*Instructions to follow*
Using the records below, quote only the span that opens with the line containing "exact .inl rfl" and closes with the line containing "readByte (writeWord m", exactly and inclusively.

*Information*
........
/-! ### All meanings -/

/-- Of the shapes of a next state only `setHiLo` moves `HI` or `LO`, and it belongs to `MUL` and `DIV` (R27, R28). -/
theorem exec_sameHiLo {i : Instr} {s t : State} (hi : ∀ rs rt, i ≠ .mul rs rt ∧ i ≠ .div rs rt)
    (hx : exec i s = .next t) : SameHiLo s t := by
  rcases exec_cases i s with ⟨_, e⟩ | ⟨_, _, -, -, -, -, e⟩ | ⟨_, -, e⟩ | ⟨_, _, -, e⟩ | ⟨rs, rt, _, _, hj, -⟩ |
    ⟨_, _, _, -, -, e⟩ | ⟨_, _, _, -, -, e⟩ | ⟨_, _, -, e⟩ | ⟨_, -, e⟩ | ⟨-, e⟩ | ⟨_, -, e⟩ | ⟨_, _, -, -, e⟩
  case inr.inr.inr.inr.inl => exact (hj.elim (hi rs rt).1 (hi rs rt).2).elim
  all_goals rw [e] at hx; cases hx <;> simp [SameHiLo]

/-- A meaning that does not write `HI` and `LO` and does not read what was changed there does the same, and leaves them as it found
them. -/
theorem exec_setHiLo_of_not_writer {i : Instr} {s t : State} {h l : Word} (hi : ∀ rs rt, i ≠ .mul rs rt ∧ i ≠ .div rs rt)
    (hhi : ∀ rd, i = .mfhi rd → h = s.hi) (hlo : ∀ rd, i = .mflo rd → l = s.lo) (hx : exec i s = .next t) :
    exec i (s.setHiLo h l) = .next (t.setHiLo h l) := by
  cases i with
  | mul rs rt => exact absurd rfl (hi rs rt).1
  | div rs rt => exact absurd rfl (hi rs rt).2
  | mfhi rd => obtain rfl := hhi rd rfl; cases hx; exact congrArg Outcome.next (s.setHiLo_setReg ..)
  | mflo rd => obtain rfl := hlo rd rfl; cases hx; exact congrArg Outcome.next (s.setHiLo_setReg ..)
  | lbu => exact execLbu_setHiLo h l hx
  | lw => exact execLw_setHiLo h l hx
  | pstr => exact execPstr_setHiLo h l hx
  | sb => cases hx; exact congrArg Outcome.next (s.setHiLo_memWriteByte ..)
  | sw => cases hx; exact congrArg Outcome.next (s.setHiLo_memWriteWord ..)
  | pch => cases hx; exact congrArg Outcome.next ((s.output _).setHiLo_setReg ..)
  | rch => cases hx; exact congrArg Outcome.next (s.consumeInput.setHiLo_setReg ..)
  | beq | bne | bgez | bgtz | blez | bltz => cases hx; exact congrArg Outcome.next (s.setHiLo_branchIf ..)
  | add | sub | and | bor | nor | xor | sll | srl | addi | andi | bori | xori =>
    cases hx; exact congrArg Outcome.next (s.setHiLo_setReg ..)
  | jr | jmp | jal | exit | stra | notr => cases hx; rfl

/-- The same for every meaning: `MUL` and `DIV` overwrite what was changed. -/
theorem exec_setHiLo {i : Instr} {s t : State} {h l : Word}
    (hhi : ∀ rd, i = .mfhi rd → h = s.hi) (hlo : ∀ rd, i = .mflo rd → l = s.lo) (hx : exec i s = .next t) :
    exec i (s.setHiLo h l) = .next t ∨ (SameHiLo s t ∧ exec i (s.setHiLo h l) = .next (t.setHiLo h l)) := by
  cases i with
  | mul => cases hx; exact .inl rfl
  | div => exact execDiv_setHiLo h l hx
  | _ => exact .inr ⟨exec_sameHiLo (by simp) hx, exec_setHiLo_of_not_writer (by simp) hhi hlo hx⟩

/-! ### The claims: one of the two words is set, the other keeps its value -/

/-- Settles O21: `exec_setHiLo` with `LO` as it was. -/
theorem hiIsWrittenByMulDivAndReadByMfhi : Obligations.HiIsWrittenByMulDivAndReadByMfhi := by
  intro i s t hx
  refine ⟨fun hi => (exec_sameHiLo hi hx).1, fun hi h => ?_⟩
  have hread := exec_setHiLo (h := h) (fun rd e => absurd e (hi rd)) (fun _ _ => rfl) hx
  rcases hread with e | ⟨⟨-, hlo⟩, e⟩
  · exact ⟨t, e, rfl⟩
  · exact ⟨_, e, by rw [← hlo]; rfl⟩

/-- Settles O22: `exec_setHiLo` with `HI` as it was. -/
theorem loIsWrittenByMulDivAndReadByMflo : Obligations.LoIsWrittenByMulDivAndReadByMflo := by
  intro i s t hx
  refine ⟨fun hi => (exec_sameHiLo hi hx).2, fun hi l => ?_⟩
  have hread := exec_setHiLo (l := l) (fun _ _ => rfl) (fun rd e => absurd e (hi rd)) hx
  rcases hread with e | ⟨⟨hhi, -⟩, e⟩
  · exact ⟨t, e, rfl⟩
  · exact ⟨_, e, by rw [← hhi]; rfl⟩

end Sys2Proof.Machine
end

section
/-! R53, R57, R62: of everything a meaning can do, only the byte write of `SB` and the word write of `SW` touch memory. -/

namespace Sys2Proof.Machine

/-- A word write keeps every byte outside the four it writes (R53). -/
theorem readByte_writeWord_outside (m : Memory) {a y : Nat} (v : Word) (h : ¬ (a ≤ y ∧ y < a + 4)) :
    readByte (writeWord m a v) y = readByte m y := by
  rw [readByte_writeWord, if_neg (by omega), if_neg (by omega), if_neg (by omega), if_neg (by omega)]

/-- Of the shapes of a next state only the two `setMem` replace memory, and each belongs to one store (R57, R62). -/
theorem exec_changed_byte {i : Instr} {s t : State} {a : Nat} (hx : exec i s = .next t)
    (ha : readByte t.mem a ≠ readByte s.mem a) :
    (∃ rs rt o, i = .sb rs rt o ∧ a = (s.effectiveAddress rs o).toNat) ∨
    (∃ rs rt o, i = .sw rs rt o ∧ (s.effectiveAddress rs o).toNat ≤ a ∧ a < (s.effectiveAddress rs o).toNat + 4) := by
  rcases exec_cases i s with ⟨_, e⟩ | ⟨_, _, -, -, -, -, e⟩ | ⟨_, -, e⟩ | ⟨_, _, -, e⟩ | ⟨_, _, _, _, -, e⟩ |
    ⟨rs, rt, o, hsb, -, e⟩ | ⟨rs, rt, o, hsw, -, e⟩ | ⟨_, _, -, e⟩ | ⟨_, -, e⟩ | ⟨-, e⟩ | ⟨_, -, e⟩ | ⟨_, _, -, -, e⟩
  case inr.inr.inr.inr.inr.inl =>
    rw [e] at hx; cases hx
    exact .inl ⟨rs, rt, o, hsb, by_contra fun hne => ha (readByte_writeByte_ne s.mem _ a _ hne)⟩
  case inr.inr.inr.inr.inr.inr.inl =>
    rw [e] at hx; cases hx
    exact .inr ⟨rs, rt, o, hsw, by_contra fun hout => ha (readByte_writeWord_outside s.mem _ hout)⟩
  all_goals rw [e] at hx; cases hx <;> simp at ha

/-- Settles O48: the advance of `pc` and the end of the step keep memory, and the effective address does not read `pc`. -/
theorem onlyStoresChangeMemory : Obligations.OnlyStoresChangeMemory := by
  intro s t i hat hstep a ha
  obtain ⟨u, hu, rfl⟩ := exec_of_step_at hat hstep
  rw [State.finishStep_mem] at ha
  exact exec_changed_byte (s := s.advancePc) hu ha

end Sys2Proof.Machine
end

section
/-! R87: the fields marked `-` do not matter. Two words that differ in ignored fields only agree in every other field, and an
instruction is read from those fields alone; where it has no ignored field, the two words are one. -/

namespace Sys2Proof

/-! ### Fields of two words that differ only in the bits of `m` -/

section
variable {w w' m : Word}

/-- A field that has no bit of `m` is the same in both words. -/
theorem extractLsb'_eq_of_xor_masked {k n : Nat} (h : (w ^^^ w') &&& ~~~ m = 0#32) (hm : m.extractLsb' k n = 0#n) :
    w'.extractLsb' k n = w.extractLsb' k n := by
  apply BitVec.eq_of_getLsbD_eq; intro j hj
  have hclear : m.getLsbD (k + j) = false := by simpa [hj] using congrArg (BitVec.getLsbD · j) hm
  have hbit : w.getLsbD (k + j) = w'.getLsbD (k + j) := by
    by_cases hk : k + j < 32
    · simpa [hclear, hk, -BitVec.getLsbD_eq_getElem] using congrArg (BitVec.getLsbD · (k + j)) h
    · simp [BitVec.getLsbD_of_ge _ _ (Nat.le_of_not_lt hk)]
  rw [BitVec.getLsbD_extractLsb', BitVec.getLsbD_extractLsb', hbit]

theorem eq_of_xor_masked_zero (h : (w ^^^ w') &&& ~~~ 0#32 = 0#32) : w = w' := by
  rwa [BitVec.not_zero, BitVec.and_allOnes, BitVec.xor_eq_zero_iff] at h

variable (h : (w ^^^ w') &&& ~~~ m = 0#32)
include h

theorem opField_eq_of_xor_masked (hm : opField m = 0#6) : opField w' = opField w := extractLsb'_eq_of_xor_masked h hm
theorem rsField_eq_of_xor_masked (hm : rsField m = 0#5) : rsField w' = rsField w := extractLsb'_eq_of_xor_masked h hm
theorem rtField_eq_of_xor_masked (hm : rtField m = 0#5) : rtField w' = rtField w := extractLsb'_eq_of_xor_masked h hm
theorem rdField_eq_of_xor_masked (hm : rdField m = 0#5) : rdField w' = rdField w := extractLsb'_eq_of_xor_masked h hm
theorem shiftField_eq_of_xor_masked (hm : shiftField m = 0#5) : shiftField w' = shiftField w :=
  extractLsb'_eq_of_xor_masked h hm
theorem funcField_eq_of_xor_masked (hm : funcField m = 0#6) : funcField w' = funcField w :=
  extractLsb'_eq_of_xor_masked h hm

end

/-! ### The ignored bits of an instruction -/

theorem opField_ignoredBits (i : Instr) : opField i.ignoredBits = 0#6 := by
  unfold Instr.ignoredBits
  split <;> decide

theorem funcField_ignoredBits (i : Instr) : funcField i.ignoredBits = 0#6 := by
  unfold Instr.ignoredBits
  split <;> decide

/-! ### What a decoded word can be -/

section
variable {strict : Bool} {w w' : Word} {i : Instr}

/-- Table S: a system call uses its whole word. -/
theorem decodeSyscall_ok {code : BitVec 20} (h : decodeSyscall code = .ok i) : i.wf = true ∧ i.ignoredBits = 0#32 := by
  unfold decodeSyscall at h
  split at h <;> cases h <;> exact ⟨rfl, rfl⟩

/-- Of the tables of R88 only those of `op = 0` have ignored fields or a shift amount. -/
theorem decodeWord_ok (h : decodeWord strict w = .ok i) :
    (opField w = 0#6 ∧ decodeRegister strict w = .ok i) ∨ (i.wf = true ∧ i.ignoredBits = 0#32) := by
  unfold decodeWord at h
  split at h
  case h_1 hop => exact .inl ⟨hop, h⟩
  case h_7 | h_8 | h_9 | h_10 => -- BGEZ, BGTZ, BLEZ, BLTZ
    obtain ⟨rfl, -⟩ := withFixed_ok.mp h; exact .inr ⟨rfl, rfl⟩
  all_goals cases h <;> exact .inr ⟨rfl, rfl⟩

theorem decodeWord_of_op_zero (h : opField w = 0#6) : decodeWord strict w = decodeRegister strict w := by
  simp [decodeWord, h]

/-- A decoded shift amount has 5 bits (R125). -/
theorem wf_of_decodeRegister (h : decodeRegister strict w = .ok i) : i.wf = true := by
  unfold decodeRegister at h
  split at h
  case h_11 | h_12 => -- SLL, SRL
    cases h; exact shiftEncodable_iff.mpr (shiftField w).isLt
  case h_13 => -- JR
    obtain ⟨rfl, -⟩ := withFixed_ok.mp h; rfl
  case h_14 => -- a system call
    exact (decodeSyscall_ok h).1
  all_goals cases h <;> rfl

/-- Table R reads its operands from the fields that are not ignored. -/
theorem decodeRegister_of_xor_ignored (h : decodeRegister strict w = .ok i)
    (hx : (w ^^^ w') &&& ~~~ i.ignoredBits = 0#32) : decodeRegister strict w' = .ok i := by
  have hfunc := funcField_eq_of_xor_masked hx (funcField_ignoredBits i)
  unfold decodeRegister at h ⊢
  rw [hfunc]
  split at h
  case h_13 => -- JR
    obtain ⟨rfl, -⟩ := withFixed_ok.mp h; rwa [← eq_of_xor_masked_zero hx]
  case h_14 => -- a system call
    rw [(decodeSyscall_ok h).2] at hx; rwa [← eq_of_xor_masked_zero hx]
  case h_15 => cases h -- undefined
  all_goals cases h; dsimp only [Instr.ignoredBits] at hx
  case h_3.refl | h_4.refl => -- MUL, DIV
    rw [rsField_eq_of_xor_masked hx (by decide), rtField_eq_of_xor_masked hx (by decide)]
  case h_5.refl | h_6.refl => -- MFHI, MFLO
    rw [rdField_eq_of_xor_masked hx (by decide)]
  case h_11.refl | h_12.refl => -- SLL, SRL
    rw [rtField_eq_of_xor_masked hx (by decide), rdField_eq_of_xor_masked hx (by decide),
      shiftField_eq_of_xor_masked hx (by decide)]
  -- ADD, SUB, AND, BOR, NOR, XOR
  all_goals
    rw [rsField_eq_of_xor_masked hx (by decide), rtField_eq_of_xor_masked hx (by decide),
      rdField_eq_of_xor_masked hx (by decide)]

/-- A decoded word and any word that differs from it in ignored fields only are one instruction (R87). -/
theorem decodeWord_of_xor_ignored (h : decodeWord strict w = .ok i)
    (hx : (w ^^^ w') &&& ~~~ i.ignoredBits = 0#32) : decodeWord strict w' = .ok i := by
  rcases decodeWord_ok h with ⟨hop, hreg⟩ | ⟨-, hnone⟩
  · have hop' : opField w' = 0#6 := (opField_eq_of_xor_masked hx (opField_ignoredBits i)).trans hop
    rw [decodeWord_of_op_zero hop']
    exact decodeRegister_of_xor_ignored hreg hx
  · rw [hnone] at hx
    rwa [← eq_of_xor_masked_zero hx]

theorem wf_of_decodeWord (h : decodeWord strict w = .ok i) : i.wf = true := by
  rcases decodeWord_ok h with ⟨-, hreg⟩ | ⟨hwf, -⟩
  · exact wf_of_decodeRegister hreg
  · exact hwf

end

/-- Settles O5: `op`, `func` and the operands all lie outside the ignored fields. -/
theorem ignoredFieldsDoNotMatter : Obligations.IgnoredFieldsDoNotMatter :=
  fun _ _ _ _ h => ⟨wf_of_decodeWord h, decodeWord_of_xor_ignored h⟩

end Sys2Proof
end

section
/-! R21, R115 to R120: an allowed register write changes its register alone, and the logical instructions and the moves from `HI` and
`LO` are such a write of their result. -/

namespace Sys2Proof.Machine

open Sys2Proof.Claims

/-- A register write that is no error halt is seen by reads of its own register only, and not by reads of register 0 (R21). -/
theorem writesOnly_setReg {s : State} {rd : Reg} {v : Word} (h : Writable s rd v) : WritesOnly s (s.setReg rd v) rd v := by
  have hother : ∀ r, r ≠ rd ∨ r = 0 → (s.setReg rd v).getReg r = s.getReg r := by
    rintro r (hne | rfl)
    · exact s.setReg_getReg_ne rd v r hne
    · simp
  have hstatus : SameStatus s (s.setReg rd v) := ⟨s.setReg_status_ok rd v h, s.setReg_stderr_ok rd v h⟩
  exact ⟨s.setReg_getReg_self rd v, hother, by simp, by simp [SameHiLo], by simp [SameMem], hstatus, by simp [SameIo],
    by simp [SameVm]⟩

/-- Settles O14: a word is the one whose 32 bits are the operation of the sources' bits, and that word is written. -/
theorem logicalInstructionsWorkBitByBit : Obligations.LogicalInstructionsWorkBitByBit := by
  intro s rs rt rd v hwritable
  refine ⟨fun hbits => ?and, fun hbits => ?bor, fun hbits => ?nor, fun hbits => ?xor⟩
  case and =>
    obtain rfl : v = s.getReg rs &&& s.getReg rt := BitVec.eq_of_getLsbD_eq fun k hk => by
      rw [hbits k hk, BitVec.getLsbD_and]
    exact ⟨_, rfl, writesOnly_setReg hwritable⟩
  case bor =>
    obtain rfl : v = s.getReg rs ||| s.getReg rt := BitVec.eq_of_getLsbD_eq fun k hk => by
      rw [hbits k hk, BitVec.getLsbD_or]
    exact ⟨_, rfl, writesOnly_setReg hwritable⟩
  case nor =>
    obtain rfl : v = ~~~(s.getReg rs ||| s.getReg rt) := BitVec.eq_of_getLsbD_eq fun k hk => by
      rw [hbits k hk, BitVec.getLsbD_not, BitVec.getLsbD_or, decide_eq_true hk, Bool.true_and]
    exact ⟨_, rfl, writesOnly_setReg hwritable⟩
  case xor =>
    obtain rfl : v = s.getReg rs ^^^ s.getReg rt := BitVec.eq_of_getLsbD_eq fun k hk => by
      rw [hbits k hk, BitVec.getLsbD_xor]
    exact ⟨_, rfl, writesOnly_setReg hwritable⟩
........
*Output below*
  | mul => cases hx; exact .inl rfl
  | div => exact execDiv_setHiLo h l hx
  | _ => exact .inr ⟨exec_sameHiLo (by simp) hx, exec_setHiLo_of_not_writer (by simp) hhi hlo hx⟩

/-! ### The claims: one of the two words is set, the other keeps its value -/

/-- Settles O21: `exec_setHiLo` with `LO` as it was. -/
theorem hiIsWrittenByMulDivAndReadByMfhi : Obligations.HiIsWrittenByMulDivAndReadByMfhi := by
  intro i s t hx
  refine ⟨fun hi => (exec_sameHiLo hi hx).1, fun hi h => ?_⟩
  have hread := exec_setHiLo (h := h) (fun rd e => absurd e (hi rd)) (fun _ _ => rfl) hx
  rcases hread with e | ⟨⟨-, hlo⟩, e⟩
  · exact ⟨t, e, rfl⟩
  · exact ⟨_, e, by rw [← hlo]; rfl⟩

/-- Settles O22: `exec_setHiLo` with `HI` as it was. -/
theorem loIsWrittenByMulDivAndReadByMflo : Obligations.LoIsWrittenByMulDivAndReadByMflo := by
  intro i s t hx
  refine ⟨fun hi => (exec_sameHiLo hi hx).2, fun hi l => ?_⟩
  have hread := exec_setHiLo (l := l) (fun _ _ => rfl) (fun rd e => absurd e (hi rd)) hx
  rcases hread with e | ⟨⟨hhi, -⟩, e⟩
  · exact ⟨t, e, rfl⟩
  · exact ⟨_, e, by rw [← hhi]; rfl⟩

end Sys2Proof.Machine
end

section
/-! R53, R57, R62: of everything a meaning can do, only the byte write of `SB` and the word write of `SW` touch memory. -/

namespace Sys2Proof.Machine

/-- A word write keeps every byte outside the four it writes (R53). -/
theorem readByte_writeWord_outside (m : Memory) {a y : Nat} (v : Word) (h : ¬ (a ≤ y ∧ y < a + 4)) :
    readByte (writeWord m a v) y = readByte m y := by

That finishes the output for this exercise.